11/23/2020
Use the left and right arrow keys to navigate the presentation forward and backward respectively. You can also use the arrows at the bottom right of the screen to navigate with a mouse.
FAIR USE ACT DISCLAIMER: This site is for educational purposes only. This website may contain copyrighted material, the use of which has not been specifically authorized by the copyright holders. The material is made available on this website as a way to advance teaching, and copyright-protected materials are used to the extent necessary to make this class function in a distance learning environment. The Fair Use Copyright Disclaimer is under section 107 of the Copyright Act of 1976, allowance is made for “fair use” for purposes such as criticism, comment, news reporting, teaching, scholarship, education and research.

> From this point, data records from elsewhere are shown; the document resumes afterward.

theorem exec_keeps_bindings (c : Instr) (s t : State) (h : exec c s = .next t) (hs : BindingsUnique s) :
    BindingsUnique t := by
  cases c with
  | powerOn | resetLineReleased | transmissionEnd | deviceRestart =>
    exact exec_startsOver_keeps BindingsUnique (fun _ _ _ _ _ => reset_bindingsUnique)
      (fun s hs => hs.congr (deviceRestart_ports s).1) (fun _ _ hs => hs) rfl h hs
  | writePorts =>
    exact exec_agent_keeps BindingsUnique (fun _ _ hframe hs => hs.congr (hframe .rxPorts (by decide))) h rfl
      runWritePorts_bindingsUnique hs
  | _ => exact hs.of_frame h

/-! ### The settled statement -/

/-- Settles O55: lists and what the shelves name move by list writes, evaluations and their like only, and bindings by
WRITE_PORTS. -/
theorem stepKeepsListsFreeOfDuplicates : Obligations.StepKeepsListsFreeOfDuplicates :=
  ⟨step_keeps ListsHaveNoDuplicates exec_keeps_noDuplicates fun _ _ h => h,
    step_keeps BindingsUnique exec_keeps_bindings fun _ _ h => h,
    step_keeps TargetsListed exec_keeps_targetsListed fun _ _ h => h⟩

end Sys2Proof.Machine
end

section
/-! PROOFS. The Grade Receiver (Chapter 4): the notice timer (R61, R62) and the triples (R70), every effective grade up to
date (R68, R69, R71), and candidates held while their map is detached (R64 to R66, R72). -/

namespace Sys2Proof.Machine

-- One theorem after the other: the joined text would otherwise ask for a thread per waiting proof.
set_option Elab.async false

/-! ### What an effective grade is made from (R68, R69) -/

/-- The effective grade of a slot reads the slot's kind, the triple of the shelf that feeds a SHELF candidate, and the
slot's grade record without the effective grade itself. -/
theorem effectiveGrade_of_source {s t : State} (n : Slot) (hkind : t.cands[n].kind = s.cands[n].kind)
    (hsource : t.cands[n].source = s.cands[n].source)
    (htriple : s.cands[n].kind = .shelf → t.triples[s.cands[n].source] = s.triples[s.cands[n].source])
    (hgrade : ∃ e, t.grades[n] = { s.grades[n] with eff := e }) : effectiveGrade t n = effectiveGrade s n := by
  obtain ⟨e, hgrade⟩ := hgrade
  unfold effectiveGrade baseRank effectiveHop effectiveOrigin
  simp only [hkind, hgrade, hsource]
  cases h : s.cands[n].kind with
  | shelf => rw [htriple h]
  | _ => rfl

/-- The candidates and the triples kept, and the slot's grade record but for the effective grade. -/
theorem effectiveGrade_of_record {s t : State} (n : Slot) (hc : t.cands = s.cands) (ht : t.triples = s.triples)
    (hgrade : ∃ e, t.grades[n] = { s.grades[n] with eff := e }) : effectiveGrade t n = effectiveGrade s n :=
  effectiveGrade_of_source n (by rw [hc]) (by rw [hc]) (fun _ => by rw [ht]) hgrade

/-- A commit leaves the effective grade that the committed record has (R71). -/
theorem commitGrade_eff (n : Slot) (g : GradeSlot) (s : State) :
    effectiveGrade (commitGrade n g s) n = effectiveGrade (s.setGrade n g) n := by
  have hframe := commitGrade_sameBut n g s
  refine effectiveGrade_of_record n (hframe .cands (by decide)) (hframe .triples (by decide))
    ⟨effectiveGrade (s.setGrade n g) n, ?_⟩
  rw [commitGrade_at, if_pos rfl, State.setGrade_grades_at, if_pos rfl]

/-- The grade record that a commit leaves, its effective grade read in the state after it (R71). -/
theorem commitGrade_current (n m : Slot) (g : GradeSlot) (s : State) :
    (commitGrade n g s).grades[m] =
      if n = m then { g with eff := effectiveGrade (commitGrade n g s) n } else s.grades[m] := by
  rw [commitGrade_eff]
  exact commitGrade_at n m g s

/-! ### Walks over the slots -/

/-- A walk that rewrites the record of each slot from that record and from what the walk leaves alone. -/
theorem overSlots_grades (f : Slot → State → State) (record : Slot → State → GradeSlot) (ps : List Part)
    (hframe : ∀ n t, sameBut ps t (f n t))
    (hat : ∀ (n m : Slot) (t : State), (f n t).grades[m] = if n = m then record n t else t.grades[m]) (s : State)
    (hrecord : ∀ (n : Slot) (t : State), sameBut ps s t → t.grades[n] = s.grades[n] → record n t = record n s) (n : Slot) :
    (overSlots f s).grades[n] = record n s := by
  refine overSlots_at f (fun n t => t.grades[n]) (sameBut ps s) (fun n t => t.grades[n] = record n s) s
    (fun i t h => h.trans (hframe i t)) (fun i j t _ hij => by rw [hat, if_neg hij]) ?self ?other (sameBut.refl _ _) n
  case self =>
    intro i t hframe hi
    rw [hat, if_pos rfl]
    exact hrecord i t hframe hi
  case other =>
    intro i j t _ hij hj
    rw [hat, if_neg hij]
    exact hj

/-- The parts that a regrade can change (R71). -/
def regradeParts : List Part := [.grades, .latches, .noticeState, .control, .queue, .gradeHandovers]

/-- A walk that regrades some of the slots, chosen by their grade records (R65, R70). -/
theorem overSlots_regrade (p : Slot → GradeSlot → Prop) [∀ n g, Decidable (p n g)] (s : State) (n : Slot) :
    (overSlots (fun n t => if p n t.grades[n] then regrade n t else t) s).grades[n] =
      if p n s.grades[n] then
        { s.grades[n] with
          eff := effectiveGrade (overSlots (fun n t => if p n t.grades[n] then regrade n t else t) s) n }
      else s.grades[n] := by
  have hstep : ∀ n t, sameBut regradeParts t (if p n t.grades[n] then regrade n t else t) := fun n t =>
    (regrade_sameBut n t).ite (sameBut.refl _ _)
  have hwalk := overSlots_grades (fun n t => if p n t.grades[n] then regrade n t else t)
    (fun n t => if p n t.grades[n] then { t.grades[n] with eff := effectiveGrade t n } else t.grades[n]) regradeParts
    hstep (fun n m t => by
      split
      · exact regrade_at n m t
      · split <;> rename_i hnm
        · exact hnm ▸ rfl
        · rfl)
    s (fun n t hframe hn => by
      dsimp only
      rw [effectiveGrade_of_record n (hframe .cands (by decide)) (hframe .triples (by decide)) ⟨_, hn⟩, hn]) n
  rw [hwalk]
  have hframe := overSlots_sameBut _ hstep s
  split <;> rename_i hp
  · rw [effectiveGrade_of_record n (hframe .cands (by decide)) (hframe .triples (by decide))
      ⟨_, hwalk.trans (if_pos hp)⟩]
  · rfl

/-! ### The notice timer (R61, R62) -/

/-- NOTICE_LOST comes with a record that is timed out (R62). -/
theorem commitGrade_noticeLost_present (n : Slot) (g : GradeSlot) (s : State) (hg : g.noticeLost = true)
    (hs : s.grades[n].code ≠ .timedOut) : (commitGrade n g s).events.copies[condNoticeLost n] = true := by
  have hheard : s.grades[n].noticeLost = false := decide_eq_false hs
  unfold commitGrade
  dsimp only
  rw [raiseCondition_copies, hheard, hg, if_neg Bool.noConfusion, getElem_set_fin, if_pos rfl]

theorem expireNotice_running (n : Slot) (due : Nat) (s : State) (h : s.grades[n].timer = some due) :
    expireNotice n s = commitGrade n s.grades[n].timeOut (s.advanceTo due) := by
  unfold expireNotice
  rw [h]

/-- Settles O19: the timed-out record is committed at the time it was due. -/
theorem noticeTimerExpires : Obligations.NoticeTimerExpires := by
  intro n due s hdue
  have hframe := commitGrade_sameBut n s.grades[n].timeOut (s.advanceTo due)
  refine ⟨_, congrArg Host.Outcome.next (expireNotice_running n due s hdue), hframe .osc (by decide), ?_,
    fun hheard => commitGrade_noticeLost_present n _ (s.advanceTo due) rfl hheard,
    (advanceTo_sameBut s due).andThen hframe⟩
  rw [commitGrade_eff]
  exact commitGrade_grades n _ (s.advanceTo due)

/-! ### Triples (R70) -/

/-- The state with the triple taken, before any candidate is regraded. -/
def State.withTriple (s : State) (k : ShelfId) (tr : Triple) (rest : List (ShelfId × Triple)) : State :=
  { s with triples := s.triples.set k tr, flight := { s.flight with triples := rest } }

theorem withTriple_sameBut (s : State) (k : ShelfId) (tr : Triple) (rest : List (ShelfId × Triple)) :
    sameBut [.tripleHandovers, .triples] s (s.withTriple k tr rest) := by
  intro p hp; cases p <;> simp_all [Part.same, State.withTriple]

/-- The triple is taken and the SHELF candidates fed from the shelf are regraded (R70). -/
theorem takeTriple_taken (k : ShelfId) (s : State) (r : ShelfId × Triple) (rest : List (ShelfId × Triple))
    (h : takeFirst (fun r => decide (r.1 = k)) s.flight.triples = some (r, rest)) :
    takeTriple k s =
      overSlots (fun n t => if s.cands[n].kind = .shelf ∧ s.cands[n].source = k then regrade n t else t)
        (s.withTriple k r.2 rest) := by
  unfold takeTriple
  rw [h]
  rfl

/-- What a regrade of the candidates fed from shelf k leaves of every grade record (R70). -/
theorem takeTriple_grades (k : ShelfId) (s : State) (r : ShelfId × Triple) (rest : List (ShelfId × Triple))
    (h : takeFirst (fun r => decide (r.1 = k)) s.flight.triples = some (r, rest)) (n : Slot) :
    (takeTriple k s).grades[n] =
      if s.cands[n].kind = .shelf ∧ s.cands[n].source = k then
        { s.grades[n] with eff := effectiveGrade (takeTriple k s) n }
      else s.grades[n] := by
  rw [takeTriple_taken k s r rest h]
  exact overSlots_regrade (fun n _ => s.cands[n].kind = .shelf ∧ s.cands[n].source = k) (s.withTriple k r.2 rest) n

Missing data causes both technical data processing and statistical challenges in regression analysis.
By creating a framework for different kinds of missing data, we have some mathematical tools for understanding how it will affect our analysis.
Certain kinds of missing data are harder than others to treat mathematically – at times, we won't have good tools for filling missing data values, or treating the implicit bias therein.
However, certain kinds of missing data can be modeled statistically, along with the uncertainty when treating these cases.
Here is a summary of different missing data regimes we might find ourselves:
The following types of missing values are distinguished as follows:
Amongst the above, when the data is MAR, we can adjust based on observed variables and therefore handle missingness and bias mathematically – we will focus on this situation.
If we wish to understand methods of treating missing data, we can take a data set and delete values to compare how conclusions might be affected by our treatment.
Prototypically, we will study the Chicago Insurance data once again, but with values missing at random.
library("faraway")
summary(chmiss)
race fire theft age
Min. : 1.00 Min. : 2.00 Min. : 3.00 Min. : 2.00
1st Qu.: 3.75 1st Qu.: 5.60 1st Qu.: 22.00 1st Qu.:48.30
Median :24.50 Median : 9.50 Median : 29.00 Median :64.40
Mean :35.61 Mean :11.42 Mean : 32.65 Mean :59.97
3rd Qu.:57.65 3rd Qu.:15.10 3rd Qu.: 38.00 3rd Qu.:78.25
Max. :99.70 Max. :36.20 Max. :147.00 Max. :90.10
NA's :4 NA's :2 NA's :4 NA's :5
involact income
Min. :0.0000 Min. : 5.583
1st Qu.:0.0000 1st Qu.: 8.564
Median :0.5000 Median :10.694
Mean :0.6477 Mean :10.736
3rd Qu.:0.9250 3rd Qu.:12.102
Max. :2.2000 Max. :21.480
NA's :3 NA's :2
rowSums(is.na(chmiss))
60626 60640 60613 60657 60614 60610 60611 60625 60618 60647 60622 60631 60646
1 0 1 1 0 0 0 0 1 1 0 0 1
60656 60630 60634 60641 60635 60639 60651 60644 60624 60612 60607 60623 60608
0 0 1 0 0 0 1 1 0 0 1 0 1
60616 60632 60609 60653 60615 60638 60629 60636 60621 60637 60652 60620 60619
1 0 1 0 0 0 1 0 1 0 0 1 0
60649 60617 60655 60643 60628 60627 60633 60645
1 1 0 0 1 0 0 1
Here there is at most one value missing from each row; likewise, the missing data is basically evenly spaced in the data.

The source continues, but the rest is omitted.